WHAT THE TASK ASKS: Below are records. Return each one exactly as written.

INPUT DATA:
@[simp] theorem install_rvu (owner : Nat) (rect : Rect) (s : State) : (install owner rect s).rvu = s.rvu := by
  dsimp only [install]
  (repeat' split) <;> first | rfl | simp

@[simp] theorem install_msq (owner : Nat) (rect : Rect) (s : State) : (install owner rect s).msq = s.msq := by
  dsimp only [install]
  (repeat' split) <;> first | rfl | simp

@[simp] theorem install_meu (owner : Nat) (rect : Rect) (s : State) : (install owner rect s).meu = s.meu := by
  dsimp only [install]
  (repeat' split) <;> first | rfl | simp

@[simp] theorem install_flu (owner : Nat) (rect : Rect) (s : State) : (install owner rect s).flu = s.flu := by
  dsimp only [install]
  (repeat' split) <;> first | rfl | simp

@[simp] theorem install_outer (owner : Nat) (rect : Rect) (s : State) : (install owner rect s).outer = s.outer := by
  dsimp only [install]
  (repeat' split) <;> first | rfl | simp

@[simp] theorem install_log (owner : Nat) (rect : Rect) (s : State) : (install owner rect s).log = s.log := by
  dsimp only [install]
  (repeat' split) <;> first | rfl | simp

@[simp] theorem install_identity (owner : Nat) (rect : Rect) (s : State) : (install owner rect s).identity = s.identity := by
  dsimp only [install]
  (repeat' split) <;> first | rfl | simp

@[simp] theorem install_rosters (owner : Nat) (rect : Rect) (s : State) : (install owner rect s).rosters = s.rosters := by
  dsimp only [install]
  (repeat' split) <;> first | rfl | simp

@[simp] theorem install_claimState (owner : Nat) (rect : Rect) (s : State) : (install owner rect s).claimState = s.claimState := by
  dsimp only [install]
  (repeat' split) <;> first | rfl | simp

@[simp] theorem install_driveState (owner : Nat) (rect : Rect) (s : State) : (install owner rect s).driveState = s.driveState := by
  dsimp only [install]
  (repeat' split) <;> first | rfl | simp

@[simp] theorem install_faultState (owner : Nat) (rect : Rect) (s : State) : (install owner rect s).faultState = s.faultState := by
  dsimp only [install]
  (repeat' split) <;> first | rfl | simp

@[simp] theorem install_fenceState (owner : Nat) (rect : Rect) (s : State) : (install owner rect s).fenceState = s.fenceState := by
  dsimp only [install]
  (repeat' split) <;> first | rfl | simp

@[simp] theorem lateObject_jtb (s : State) : (lateObject s).jtb = s.jtb := by
  dsimp only [lateObject, State.onCounters]
  (repeat' split) <;> first | rfl | simp

@[simp] theorem lateObject_outer (s : State) : (lateObject s).outer = s.outer := by
  dsimp only [lateObject, State.onCounters]
  (repeat' split) <;> first | rfl | simp

@[simp] theorem lateObject_identity (s : State) : (lateObject s).identity = s.identity := by
  dsimp only [lateObject, State.onCounters]
  (repeat' split) <;> first | rfl | simp

@[simp] theorem lateObject_rosters (s : State) : (lateObject s).rosters = s.rosters := by
  dsimp only [lateObject, State.onCounters]
  (repeat' split) <;> first | rfl | simp

@[simp] theorem lateObject_space (s : State) : (lateObject s).space = s.space := by
  dsimp only [lateObject, State.onCounters]
  (repeat' split) <;> first | rfl | simp

@[simp] theorem lateObject_claimState (s : State) : (lateObject s).claimState = s.claimState := by
  dsimp only [lateObject, State.onCounters]
  (repeat' split) <;> first | rfl | simp

@[simp] theorem objectAtClaimant_jtb (ordinal : Nat) (rect : Rect) (owner : Nat) (s : State) : (objectAtClaimant ordinal rect owner s).jtb = s.jtb := by
  dsimp only [objectAtClaimant]
  (repeat' split) <;> first | rfl | simp

@[simp] theorem objectAtClaimant_outer (ordinal : Nat) (rect : Rect) (owner : Nat) (s : State) : (objectAtClaimant ordinal rect owner s).outer = s.outer := by
  dsimp only [objectAtClaimant]
  (repeat' split) <;> first | rfl | simp

@[simp] theorem objectAtClaimant_identity (ordinal : Nat) (rect : Rect) (owner : Nat) (s : State) : (objectAtClaimant ordinal rect owner s).identity = s.identity := by
  dsimp only [objectAtClaimant]
  (repeat' split) <;> first | rfl | simp

@[simp] theorem objectAtClaimant_rosters (ordinal : Nat) (rect : Rect) (owner : Nat) (s : State) : (objectAtClaimant ordinal rect owner s).rosters = s.rosters := by
  dsimp only [objectAtClaimant]
  (repeat' split) <;> first | rfl | simp

@[simp] theorem objectAtObserver_jtb (claimant : Nat) (ordinal : Nat) (s : State) : (objectAtObserver claimant ordinal s).jtb = s.jtb := by
  dsimp only [objectAtObserver]
  (repeat' split) <;> first | rfl | simp

@[simp] theorem objectAtObserver_meu (claimant : Nat) (ordinal : Nat) (s : State) : (objectAtObserver claimant ordinal s).meu = s.meu := by
  dsimp only [objectAtObserver]
  (repeat' split) <;> first | rfl | simp

@[simp] theorem objectAtObserver_flu (claimant : Nat) (ordinal : Nat) (s : State) : (objectAtObserver claimant ordinal s).flu = s.flu := by
  dsimp only [objectAtObserver]
  (repeat' split) <;> first | rfl | simp

@[simp] theorem objectAtObserver_outer (claimant : Nat) (ordinal : Nat) (s : State) : (objectAtObserver claimant ordinal s).outer = s.outer := by
  dsimp only [objectAtObserver]
  (repeat' split) <;> first | rfl | simp

@[simp] theorem objectAtObserver_log (claimant : Nat) (ordinal : Nat) (s : State) : (objectAtObserver claimant ordinal s).log = s.log := by
  dsimp only [objectAtObserver]
  (repeat' split) <;> first | rfl | simp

ANSWER TO THIS EXERCISE:
@[simp] theorem install_rvu (owner : Nat) (rect : Rect) (s : State) : (install owner rect s).rvu = s.rvu := by
  dsimp only [install]
  (repeat' split) <;> first | rfl | simp

@[simp] theorem install_msq (owner : Nat) (rect : Rect) (s : State) : (install owner rect s).msq = s.msq := by
  dsimp only [install]
  (repeat' split) <;> first | rfl | simp

@[simp] theorem install_meu (owner : Nat) (rect : Rect) (s : State) : (install owner rect s).meu = s.meu := by
  dsimp only [install]
  (repeat' split) <;> first | rfl | simp

@[simp] theorem install_flu (owner : Nat) (rect : Rect) (s : State) : (install owner rect s).flu = s.flu := by
  dsimp only [install]
  (repeat' split) <;> first | rfl | simp

@[simp] theorem install_outer (owner : Nat) (rect : Rect) (s : State) : (install owner rect s).outer = s.outer := by
  dsimp only [install]
  (repeat' split) <;> first | rfl | simp

@[simp] theorem install_log (owner : Nat) (rect : Rect) (s : State) : (install owner rect s).log = s.log := by
  dsimp only [install]
  (repeat' split) <;> first | rfl | simp

@[simp] theorem install_identity (owner : Nat) (rect : Rect) (s : State) : (install owner rect s).identity = s.identity := by
  dsimp only [install]
  (repeat' split) <;> first | rfl | simp

@[simp] theorem install_rosters (owner : Nat) (rect : Rect) (s : State) : (install owner rect s).rosters = s.rosters := by
  dsimp only [install]
  (repeat' split) <;> first | rfl | simp

@[simp] theorem install_claimState (owner : Nat) (rect : Rect) (s : State) : (install owner rect s).claimState = s.claimState := by
  dsimp only [install]
  (repeat' split) <;> first | rfl | simp

@[simp] theorem install_driveState (owner : Nat) (rect : Rect) (s : State) : (install owner rect s).driveState = s.driveState := by
  dsimp only [install]
  (repeat' split) <;> first | rfl | simp

@[simp] theorem install_faultState (owner : Nat) (rect : Rect) (s : State) : (install owner rect s).faultState = s.faultState := by
  dsimp only [install]
  (repeat' split) <;> first | rfl | simp

@[simp] theorem install_fenceState (owner : Nat) (rect : Rect) (s : State) : (install owner rect s).fenceState = s.fenceState := by
  dsimp only [install]
  (repeat' split) <;> first | rfl | simp

@[simp] theorem lateObject_jtb (s : State) : (lateObject s).jtb = s.jtb := by
  dsimp only [lateObject, State.onCounters]
  (repeat' split) <;> first | rfl | simp

@[simp] theorem lateObject_outer (s : State) : (lateObject s).outer = s.outer := by
  dsimp only [lateObject, State.onCounters]
  (repeat' split) <;> first | rfl | simp

@[simp] theorem lateObject_identity (s : State) : (lateObject s).identity = s.identity := by
  dsimp only [lateObject, State.onCounters]
  (repeat' split) <;> first | rfl | simp

@[simp] theorem lateObject_rosters (s : State) : (lateObject s).rosters = s.rosters := by
  dsimp only [lateObject, State.onCounters]
  (repeat' split) <;> first | rfl | simp

@[simp] theorem lateObject_space (s : State) : (lateObject s).space = s.space := by
  dsimp only [lateObject, State.onCounters]
  (repeat' split) <;> first | rfl | simp

@[simp] theorem lateObject_claimState (s : State) : (lateObject s).claimState = s.claimState := by
  dsimp only [lateObject, State.onCounters]
  (repeat' split) <;> first | rfl | simp

@[simp] theorem objectAtClaimant_jtb (ordinal : Nat) (rect : Rect) (owner : Nat) (s : State) : (objectAtClaimant ordinal rect owner s).jtb = s.jtb := by
  dsimp only [objectAtClaimant]
  (repeat' split) <;> first | rfl | simp

@[simp] theorem objectAtClaimant_outer (ordinal : Nat) (rect : Rect) (owner : Nat) (s : State) : (objectAtClaimant ordinal rect owner s).outer = s.outer := by
  dsimp only [objectAtClaimant]
  (repeat' split) <;> first | rfl | simp

@[simp] theorem objectAtClaimant_identity (ordinal : Nat) (rect : Rect) (owner : Nat) (s : State) : (objectAtClaimant ordinal rect owner s).identity = s.identity := by
  dsimp only [objectAtClaimant]
  (repeat' split) <;> first | rfl | simp

@[simp] theorem objectAtClaimant_rosters (ordinal : Nat) (rect : Rect) (owner : Nat) (s : State) : (objectAtClaimant ordinal rect owner s).rosters = s.rosters := by
  dsimp only [objectAtClaimant]
  (repeat' split) <;> first | rfl | simp

@[simp] theorem objectAtObserver_jtb (claimant : Nat) (ordinal : Nat) (s : State) : (objectAtObserver claimant ordinal s).jtb = s.jtb := by
  dsimp only [objectAtObserver]
  (repeat' split) <;> first | rfl | simp

@[simp] theorem objectAtObserver_meu (claimant : Nat) (ordinal : Nat) (s : State) : (objectAtObserver claimant ordinal s).meu = s.meu := by
  dsimp only [objectAtObserver]
  (repeat' split) <;> first | rfl | simp

@[simp] theorem objectAtObserver_flu (claimant : Nat) (ordinal : Nat) (s : State) : (objectAtObserver claimant ordinal s).flu = s.flu := by
  dsimp only [objectAtObserver]
  (repeat' split) <;> first | rfl | simp

@[simp] theorem objectAtObserver_outer (claimant : Nat) (ordinal : Nat) (s : State) : (objectAtObserver claimant ordinal s).outer = s.outer := by
  dsimp only [objectAtObserver]
  (repeat' split) <;> first | rfl | simp

@[simp] theorem objectAtObserver_log (claimant : Nat) (ordinal : Nat) (s : State) : (objectAtObserver claimant ordinal s).log = s.log := by
  dsimp only [objectAtObserver]
  (repeat' split) <;> first | rfl | simp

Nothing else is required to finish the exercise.